**What the task asks:** Repeat, line for line, the entries below from the first line to the line containing "s.motion with odoM", counting both ends.

**Records shown:**
* * * *

-- ==== Sys2Proof/Machine/Motion.lean ====
section
/-! DEFINITION. The motion unit: speed edges and the odometer (R212, R218 to R221), the motion state (R215), the
plausibility engine (R216, R217, R219), MOTION_CFG and MOTION_READ (R226, R227), and the readback of the living outputs
(R209). -/

namespace Sys2Proof.Machine

open Sys2Proof

/-! ### Odometer -/

/-- `k` pulses at K_FACTOR `f`: metres and remainder (R218). -/
def odoStep (f k m r : Nat) : Nat × Nat := if f = 0 then (m, r) else (m + (r + 1000 * k) / f, (r + 1000 * k) % f)

/-- The odometer counts `k` pulses of its source; crossing a multiple of 100 m stores it at the next commit phase, and each
crossing of the interval appends a record (R35, R218, R220, R225). -/
def State.odoCount (s : State) (k : Nat) : State :=
  let n := odoStep (kFactor s.thal.cur s.odoSource) k s.motion.odoM s.motion.odoR
  let s1 : State := { s with motion := { s.motion with odoM := n.1, odoR := n.2 } }
  let s2 := if s.motion.odoM / 100 = n.1 / 100 then s1 else s1.push .odometer
  let step := 1000 * s.motion.interval
  (List.range (n.1 / step - s.motion.odoM / step)).foldl (fun s _ => s.odoNote 1 0 0) s2

/-- An edge as its source keeps it: times of the last 3,907 ticks, count, tick, level (R212, R216). -/
def SpeedSource.edge (cycle tick : Nat) (falling : Bool) (c : SpeedSource) : SpeedSource :=
  { c with
    edges := (cycle, tick) :: c.edges.filter fun e => tick < e.2 + 3907
    count := c.count + 1
    lastTick := some tick
    level := !falling }

/-- The filter of input `n` passes the level that EDGE selects, which is not the level that it shows: a pulse counts once
(R212). -/
def State.counts (s : State) (n held : Nat) : Bool :=
  n < 8 && s.passes n held && (s.motion.src.getD n {}).level == edgeFalling s.thal.cur n

/-- Input `n` counts an edge, captured at a MOTION cycle (R212, R218, R219, R233). -/
def State.speedEdge (s : State) (n cycle held : Nat) : State :=
  if s.counts n held then
    let m := s.motion
    let s1 : State := { s with
      win := s.win.speedEdge n cycle
      motion := { m with
        src := m.src.set n ((m.src.getD n {}).edge cycle s.tick (edgeFalling s.thal.cur n))
        secondarySince := if n = odoPrimary s.thal.cur then 0
          else if n = odoSecondary s.thal.cur then m.secondarySince + 1 else m.secondarySince
        lastEdgeTick := if bit (motionGroup s.thal.cur) n then s.tick else m.lastEdgeTick } }
    if n = s.odoSource then s1.odoCount 1 else s1
  else s

/-- SPEED_EDGE. -/
def execSpeedEdge (n cycle held : Nat) (s : State) : Host.Outcome State Fault Refusal :=
  .next (if s.awake then s.speedEdge n cycle held else s)

/-- One event of the MOTION domain. -/
def State.motionEvent (s : State) : MotionEvent → State
  | .edge n cycle held => s.speedEdge n cycle held
  | .level n level held => s.levelChange n level held
  | .count n cycle => s.gtCount n cycle
  | .linked cycle => s.linkedActions cycle

/-! ### Motion state -/

/-- The inputs of MOTION_GROUP. -/
def State.group (s : State) : List Nat := bitsIn 8 (motionGroup s.thal.cur)

/-- Edges that input `i` counted within the last `d` ticks, newest first. -/
def State.edgesWithin (s : State) (i d : Nat) : List (Nat × Nat) :=
  match s.motion.src[i]? with
  | some c => c.edges.filter fun e => s.tick < e.2 + d
  | none => []

/-- The inputs that meet the MOVING condition (Table 08.6). -/
def State.movers (s : State) : List Nat :=
  s.group.filter fun i => movePulses s.thal.cur ≤ (s.edgesWithin i 3907).length

/-- The input whose newest edge is the latest (Table 08.8). -/
def State.latestOf (s : State) (l : List Nat) : Nat :=
  (l.foldl (fun (b : Nat × Nat) i =>
    let c := ((s.edgesWithin i 3907).head?.map (·.1)).getD 0
    if b.1 = 0xFF ∨ b.2 < c then (i, c) else b) (0xFF, 0)).1

/-- The motion state changes: MOTION cause and MOTION_CHANGE record (R215, Table 08.8). -/
def State.changeMotion (s : State) (new : MotionState) (input : Nat) : State :=
  State.note (State.raise 9 { s with motion := { s.motion with state := new } }) 0x33
    (leN 1 (motionCode s.motion.state) ++ leN 1 (motionCode new) ++ leN 1 input ++ zeros 1 ++ leN 8 s.motion.odoM ++
      leN 2 (s.speedOf (odoPrimary s.thal.cur)) ++ zeros 2)

/-- Motion is reported in DOOR_CHECK: a poll not yet started is withdrawn, and the session is RELEASED (Table 06.14). -/
def State.doorMotion (s : State) : State :=
  match s.ses.state with
  | .doorCheck =>
    let early := s.field.bookings.filter fun b => b.doorCheck && (b.phase == .booked || b.phase == .lead)
    let s1 := early.foldl (fun s b => s.release b) s
    (State.sesRecord { s1 with
      field := { s1.field with heldTriggers := s1.field.heldTriggers.filter fun x => x.1 != 7 }
      ses := { s1.ses with state := .released, expires := none, checking := false } } .doorCheck 0).sessionTimer
  | _ => s.sessionTimer
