/-- The nodes that the retirements of a commit phase retire (R289, R290). -/
def KeyStore.effective (k : KeyStore) (ws : List KeyWork) : List (Nat × Nat × Nat × Nat) :=
  ws.foldl (fun done w => match w with
    | .retire tk l f a b true => if k.idle tk l f a b done then done else done ++ [(l, f, a, b)]
    | _ => done) []

/-- A running exchange of an engine is given the slot of its key. -/
def State.giveSlot (s : State) (engine slot gen : Nat) : State :=
  { s with field := { s.field with bookings := s.field.bookings.map fun b =>
      if b.engine == engine && b.phase == .running then
        { b with cur := b.cur.map fun c => { c with slot := some slot, gen := gen } }
      else b } }

/-- A staged key moves into its slot, or is zeroised; a load that satisfies its request withdraws its notice (R69, R283 to
R285). A host slot that an engine has taken in this tick is not written (R274; log entry 96). -/
def State.commitLoad (retired : List (Nat × Nat × Nat × Nat)) (tk : Ticket) (host : Bool) (sp : Bytes) (slot : Nat)
    (key : Bytes) (late : Bool) (s : State) : State :=
  let c : SlotKey := { kind := oct sp 1, usage := byteAt sp 3, origin := sporeOrigin sp, owner := none, key := key }
  if retired.any fun d => c.origin.under d.1 d.2.1 d.2.2.1 d.2.2.2 then s.amend tk 0x31 (loadResults 0xFF 2 0 (kcv key))
  else if host then
    if s.ks.slotRefused slot then s.amend tk 0x11 [] else
    let n := s.ks.target slot
    let s1 : State := { s with ks := s.ks.writeSlot n c }
    s1.amend tk 0 (loadResults n 0 (s1.ks.slot n).gen (kcv key))
  else
    match (s.requestsOf (sporeIdent sp)).head? with
    | some r =>
      if !late && s.entryTakes (sporeIdent sp) key then
        let n := s.ks.freeSlot
        let s1 : State := { s with ks := { s.ks.writeSlot n { c with owner := some r.engine, token := sporeIdent sp } with
          requests := s.ks.requests.filter fun x => x.engine != r.engine } }
        ((s1.onPorts (Port.dropSpore (sporeIdent sp) r.engine)).giveSlot r.engine n (s1.ks.slot n).gen).amend tk 0
          (loadResults n 0 (s1.ks.slot n).gen (kcv key))
      else s.amend tk 0x31 (loadResults 0xFF 4 0 (kcv key))
    | none => s.amend tk 0x31 (loadResults 0xFF 4 0 (kcv key))

/-- A derived key is written, unless an engine has taken the slot in this tick (R274, R287; log entry 96). -/
def State.commitDerive (tk : Ticket) (slot : Nat) (c : SlotKey) (s : State) : State :=
  if s.ks.slotRefused slot then s.amend tk 0x11 [] else
  let n := s.ks.target slot
  let s1 : State := { s with ks := s.ks.writeSlot n c }
  let gs := match c.origin with
    | .node _ _ _ x y z => leN 2 x ++ leN 2 y ++ leN 2 z
    | .spore _ x y z => leN 2 x ++ leN 2 y ++ leN 2 z
  s1.amend tk 0 (leN 1 n ++ zeros 1 ++ leN 2 (s1.ks.slot n).gen ++ gs ++ zeros 2 ++ kcv c.key)

/-- A retirement of this commit phase (R288 to R290). -/
def State.commitRetire (tk : Ticket) (l f a b : Nat) (verified : Bool) (done : List (Nat × Nat × Nat × Nat)) (s : State) :
    State :=
  if s.ks.idle tk l f a b done then
    s.amend tk 0x31 (zeros 4 ++ tick4 s.tick)
  else if !verified then
    (State.amend { s with ks := s.ks.setGens (s.ks.retiredGens l f a b) false } tk 0x33 [])
  else
    let wiped := s.ks.covered l f a b
    let new := s.ks.ngen l f a b + 1
    (State.recordReply { s with ks := s.ks.retireNode l f a b s.orderNo } tk 0x50
      (leN 1 l ++ leN 1 f ++ leN 1 a ++ leN 1 b ++ leN 2 new ++ leN 1 wiped ++ zeros 1)).amend tk 0
      (leN 2 new ++ leN 1 wiped ++ zeros 1 ++ tick4 s.tick)

/-- An eviction; where the slot no longer holds the key named, it ends with REFUSED_STATE (R286; log entry 96). -/
def State.commitEvict (tk : Ticket) (slot gen : Nat) (s : State) : State :=
  if s.ks.evictRefused slot gen then s.amend tk 0x11 []
  else State.amend { s with ks := s.ks.emptySlot slot } tk 0 (leN 1 slot ++ zeros 1 ++ leN 2 (s.ks.slot slot).gen)

/-- Slot writes and evictions of a commit phase, in admission order. -/
def State.commitSlots (retired : List (Nat × Nat × Nat × Nat)) : List KeyWork → State → State
  | [], s => s
  | .load tk host sp slot key late :: r, s => State.commitSlots retired r (s.commitLoad retired tk host sp slot key late)
  | .derive tk slot c :: r, s => State.commitSlots retired r (s.commitDerive tk slot c)
  | .evict tk slot gen :: r, s => State.commitSlots retired r (s.commitEvict tk slot gen)
  | .retire _ _ _ _ _ _ :: r, s => State.commitSlots retired r s

/-- Retirements of a commit phase, in admission order (R290). -/
def State.commitRetires : List KeyWork → List (Nat × Nat × Nat × Nat) → State → State
  | [], _, s => s
  | .retire tk l f a b v :: r, done, s =>
    State.commitRetires r (if v && !s.ks.idle tk l f a b done then done ++ [(l, f, a, b)] else done)
      (s.commitRetire tk l f a b v done)
  | _ :: r, done, s => State.commitRetires r done s

/-- The number of the clause that the work belongs to. -/
def KeyWork.order : KeyWork → Nat
  | .load tk _ _ _ _ _ | .derive tk _ _ | .evict tk _ _ | .retire tk _ _ _ _ _ => tk.order

/-- Key work at the commit phase, in admission order: slots first, then the retirement boundary that ends the tick (R276, R283,
R289, R290). -/
def State.commitKeys (s : State) : State :=
  let ws := sortBy (fun x y => decide (x.order ≤ y.order)) s.ks.work
  let s1 := State.commitRetires ws [] (State.commitSlots (s.ks.effective ws) ws { s with ks := { s.ks with work := [] } })
  { s1 with ks := { s1.ks with retired := s1.ks.retired.filter fun r => s1.work.any fun q => q.ticket.order < r.1 } }

end Sys2Proof.Machine
end

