/-- The 156 bytes of FIELD_VECTOR (Table 04.12). A channel without a fitted aerial returns no values (R87). -/
def State.fieldVectorResults (s : State) (b : Booking) (m : Measurement) : Bytes :=
  leN 4 b.measured ++ leN 4 (((List.range 16).map fun n => s.gainOn b n % 4 * 4 ^ n).foldl (· + ·) 0) ++ leN 2 b.scaleOf ++
    zeros 2 ++ (List.range 16).map (fun n => (s.field.ch.getD n {}).status) ++
    (List.range 16).flatMap fun n =>
      if aeEnabled b.copied n then pair16 (m.currents.getD n (0, 0)) ++ pair16 (m.receivers.getD n (0, 0)) else zeros 8

/-! ### AERIAL_CAL -/

/-- The raw I/Q of receiver `k` while aerial `n` is driven. -/
def rawAt (m : Measurement) (n k : Nat) : Cx := (m.coupling.getD n []).getD k (0, 0)

/-- The input of receiver `k` while aerial `n` is driven, in LSB at g = 3. -/
def State.inputAt (s : State) (b : Booking) (m : Measurement) (n k : Nat) : Cx :=
  let g : Int := 4 ^ (3 - s.gainOn b k)
  ((rawAt m n k).1 * g, (rawAt m n k).2 * g)

/-- The drive of aerial `n` in its step. -/
def Booking.stepOf (b : Booking) (n : Nat) : Burst := (b.steps.find? fun x => x.aerial == n).getD ⟨n, 0, 0, 0, 0⟩

/-- TX_GAIN: the aerial's complex current divided by the commanded one, its effective target at phase 0 (R117); open where
nothing was commanded (log entry 12), and so is the rounding (log entry 13). -/
def State.txGainOf (s : State) (b : Booking) (m : Measurement) (n : Nat) : Nat × Int :=
  let i := m.currents.getD n (0, 0)
  let t := (b.stepOf n).target
  if t = 0 then (s.free (96 + 2 * n) % 65536, untwos 16 (s.free (97 + 2 * n)))
  else
    let x := norm2 i * (1023 * 2 ^ 25) ^ 2
    let r := rootOf 40 (x / t ^ 2)
    (min 0xFFFF (r + b2n (r ^ 2 * t ^ 2 != x && Config.roundUp 10 x t)), argOf i)

/-- Magnitude of a receiver's own value over the aerial's current, in units of 2^-32; none where no current flows (R117). -/
def State.rxRatio (s : State) (b : Booking) (m : Measurement) (n : Nat) : Option Nat :=
  let i := m.currents.getD n (0, 0)
  if norm2 i = 0 then none else some (rootOf 64 (norm2 (s.inputAt b m n n) * 2 ^ 64 / norm2 i))

/-- RX_GAIN: the own receiver's complex value divided by the aerial's complex current, the magnitudes normalised to a mean of
0x8000 over the mask (R117); open where it is not defined (log entry 12), and so is the rounding (log entry 13). -/
def State.rxGainOf (s : State) (b : Booking) (m : Measurement) (mask n : Nat) : Nat × Int :=
  let sum := total ((bitsIn 16 mask).map fun k => (s.rxRatio b m k).getD 0)
  let phase := argOf (cmul (s.inputAt b m n n) (conj (m.currents.getD n (0, 0))))
  match s.rxRatio b m n with
  | none => (s.free (128 + 2 * n) % 65536, untwos 16 (s.free (129 + 2 * n)))
  | some r =>
    if sum = 0 then (s.free (128 + 2 * n) % 65536, phase)
    else
      let x := r * 0x8000 * (bitsIn 16 mask).length
      (min 0xFFFF (x / sum + b2n (x % sum != 0 && Config.roundUp 5 x sum)), phase)

/-- 20 log10 of a ratio of magnitudes, given squared, rounded down, at most 254 (R117); open when negative or undefined (log
entry 12). -/
def dbRatio (open_ x y : Nat) : Nat :=
  if y = 0 then (if x = 0 then open_ % 255 else 254)
  else if x < y then open_ % 255
  else ((List.range 254).filter fun n => 10 ^ (n + 1) * y ^ 10 ≤ x ^ 10).length

/-- The zone pairs in their order. -/
def zonePairs : List (Nat × Nat) :=
  (List.range 8).flatMap fun i => ((List.range 8).filter (i < ·)).map fun j => (i, j)

/-- A pair whose isolation is not to be measured: a zone disabled, or an aerial shared (Table 04.14). -/
def pairVoid (c : Mem) (p : Nat × Nat) : Bool :=
  !zoneEnabled c p.1 || !zoneEnabled c p.2 || zoneAerials c p.1 &&& zoneAerials c p.2 != 0

/-- Ratios of one direction of a pair. -/
def State.ratios (s : State) (bk : Booking) (m : Measurement) (a b : List Nat) : List Nat :=
  a.flatMap fun x => b.map fun y =>
    dbRatio (s.free (256 + 16 * x + y)) (norm2 (s.inputAt bk m x x)) (norm2 (s.inputAt bk m x y))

* * * *

**Response:**
-- ==== Sys2Proof/Machine/Motion.lean ====
section
/-! DEFINITION. The motion unit: speed edges and the odometer (R212, R218 to R221), the motion state (R215), the
plausibility engine (R216, R217, R219), MOTION_CFG and MOTION_READ (R226, R227), and the readback of the living outputs
(R209). -/

namespace Sys2Proof.Machine

open Sys2Proof

/-! ### Odometer -/

/-- `k` pulses at K_FACTOR `f`: metres and remainder (R218). -/
def odoStep (f k m r : Nat) : Nat × Nat := if f = 0 then (m, r) else (m + (r + 1000 * k) / f, (r + 1000 * k) % f)

/-- The odometer counts `k` pulses of its source; crossing a multiple of 100 m stores it at the next commit phase, and each
crossing of the interval appends a record (R35, R218, R220, R225). -/
def State.odoCount (s : State) (k : Nat) : State :=
  let n := odoStep (kFactor s.thal.cur s.odoSource) k s.motion.odoM s.motion.odoR
  let s1 : State := { s with motion := { s.motion with odoM := n.1, odoR := n.2 } }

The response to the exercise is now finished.